■ **TASK INSTRUCTIONS**:
Make a word-for-word copy of the entries below from their first line through the line with "def vdpAt (code", and add nothing.

[TASK INPUT]

-- ==== Sys2Proof/Tests/Slice0.lean ====
section
/-! SUPPORT. Tests: ill-formed terms, decoding of words written out from 30_encoding.md, single operations with the results of
spec/95_test_vectors.md, and for every statement with hypotheses a witness that meets them. -/

set_option autoImplicit false

namespace Sys2Proof.Tests

open Sys2Proof Sys2Proof.Machine

/-! ## Helpers -/

/-- What an operation leaves satisfies a test. -/
def after (i : Instr) (s : State) (p : State → Bool) : Bool :=
  match exec i s with
  | .next t => p t
  | .fault _ => false
  | .refused _ => false

/-- The reset state with another code, address and phase. -/
def vdpAt (code address : Half) (pending : Bool) : State :=
  { State.reset with vdp := { State.reset.vdp with codeReg := code, addressReg := address, writePending := pending } }

/-- The reset state with a ROM of a given size whose listed bytes stand from an offset up. -/
def romAt (size first : Nat) (bytes : List Byte) : State :=
  { State.reset with rom := { size := size, cells := Memory.fromBytes first bytes } }

/-- The reset state with bytes of RAM. -/
def ramAt (first : Nat) (bytes : List Byte) : State :=
  { State.reset with ram := { size := 0x10000, cells := Memory.fromBytes first bytes } }

def haltedState : State := { State.reset with halted := true }

/-- A System under construction with the given mappings. -/
def buildingWith (table : List Mapping) : State := { State.unbuilt with table := table }

/-- A System whose construction failed. -/
def fatalState : State := { State.reset with boot := .fatal }

/-- The state in which one operation is presented. -/
def presenting (s : State) (r : Request) : State := { s with inbox := [r] }

def gives (count : Nat) (bytes : List Byte) : Response := .transfer ⟨count, bytes, none⟩
def failing (count : Nat) (e : Err) : Response := .transfer ⟨count, [], some e⟩

/-! ## Ill-formed terms, one for each check: the decoder refuses them -/

theorem test_refuses_zero_length_read :
    decode false (.txn .read 0xE00000#32 0 []) = .error (.illFormed .zeroLength) := by decide
theorem test_refuses_zero_length_write :
    decode false (.dev .vdp .write 0#32 0 []) = .error (.illFormed .zeroLength) := by decide
theorem test_refuses_length_mismatch :
    decode false (.txn .write 0xE00000#32 2 [0x00#8]) = .error .lengthMismatch := by decide
/-- V-B1d. -/
theorem test_refuses_reversed_range :
    decode false (.map .ram 5#32 4#32) = .error (.illFormed .reversedRange) := by decide
/-- V-M7. -/
theorem test_refuses_zero_period :
    decode false (.dev (.mirror 0#32 .ram) .read 0#32 1 []) = .error (.illFormed .zeroPeriod) := by decide
theorem test_refuses_inner_zero_period :
    decode false (.map (.tracer "t" true (.mirror 0#32 .rom)) 0#32 4#32) = .error (.illFormed .zeroPeriod) := by decide
theorem test_refuses_ram_size_zero :
    decode false (.construct { Config.default with ramSize := 0#32 }) = .error (.illFormed .ramSizeZero) := by rfl
theorem test_refuses_small_vdp_window :
    decode false (.construct { Config.default with vdpWindow := 8 }) = .error (.illFormed .vdpWindowSize) := by rfl
theorem test_refuses_large_vdp_window :
    decode false (.construct { Config.default with vdpWindow := 17 }) = .error (.illFormed .vdpWindowSize) := by rfl
theorem test_refuses_vdp_window_end :
    decode false (.construct { Config.default with vdpBase := 0xFFFFFFF1#32 }) = .error (.illFormed .vdpWindowEnd) := by rfl
theorem test_refuses_reversed_ram_window :
    decode false (.construct { Config.default with ramFirst := 2#32, ramLast := 1#32 })
      = .error (.illFormed .reversedRange) := by rfl
theorem test_refuses_reversed_stub :
    decode false (.construct { Config.default with stubs := [⟨2#32, 1#32, .stub .noOp⟩] })
      = .error (.illFormed .reversedRange) := by rfl
theorem test_refuses_device_that_is_no_stub :
    decode false (.construct { Config.default with stubs := [⟨1#32, 2#32, .ram⟩] }) = .error (.illFormed .notAStub) := by rfl
/-- A stub whose first address is the last of ROM_WINDOW. -/
theorem test_refuses_range_in_rom_window :
    decode false (.construct { Config.default with stubs := [⟨0x3FFFFF#32, 0x400000#32, .stub .noOp⟩] })
      = .error (.illFormed .romWindow) := by rfl
theorem test_admits_default_configuration : Config.default.wf = true := by rfl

[/TASK INPUT]

■ **SOLUTION FOR THIS TASK**:
-- ==== Sys2Proof/Tests/Slice0.lean ====
section
/-! SUPPORT. Tests: ill-formed terms, decoding of words written out from 30_encoding.md, single operations with the results of
spec/95_test_vectors.md, and for every statement with hypotheses a witness that meets them. -/

set_option autoImplicit false

namespace Sys2Proof.Tests

open Sys2Proof Sys2Proof.Machine

/-! ## Helpers -/

/-- What an operation leaves satisfies a test. -/
def after (i : Instr) (s : State) (p : State → Bool) : Bool :=
  match exec i s with
  | .next t => p t
  | .fault _ => false
  | .refused _ => false

/-- The reset state with another code, address and phase. -/
def vdpAt (code address : Half) (pending : Bool) : State :=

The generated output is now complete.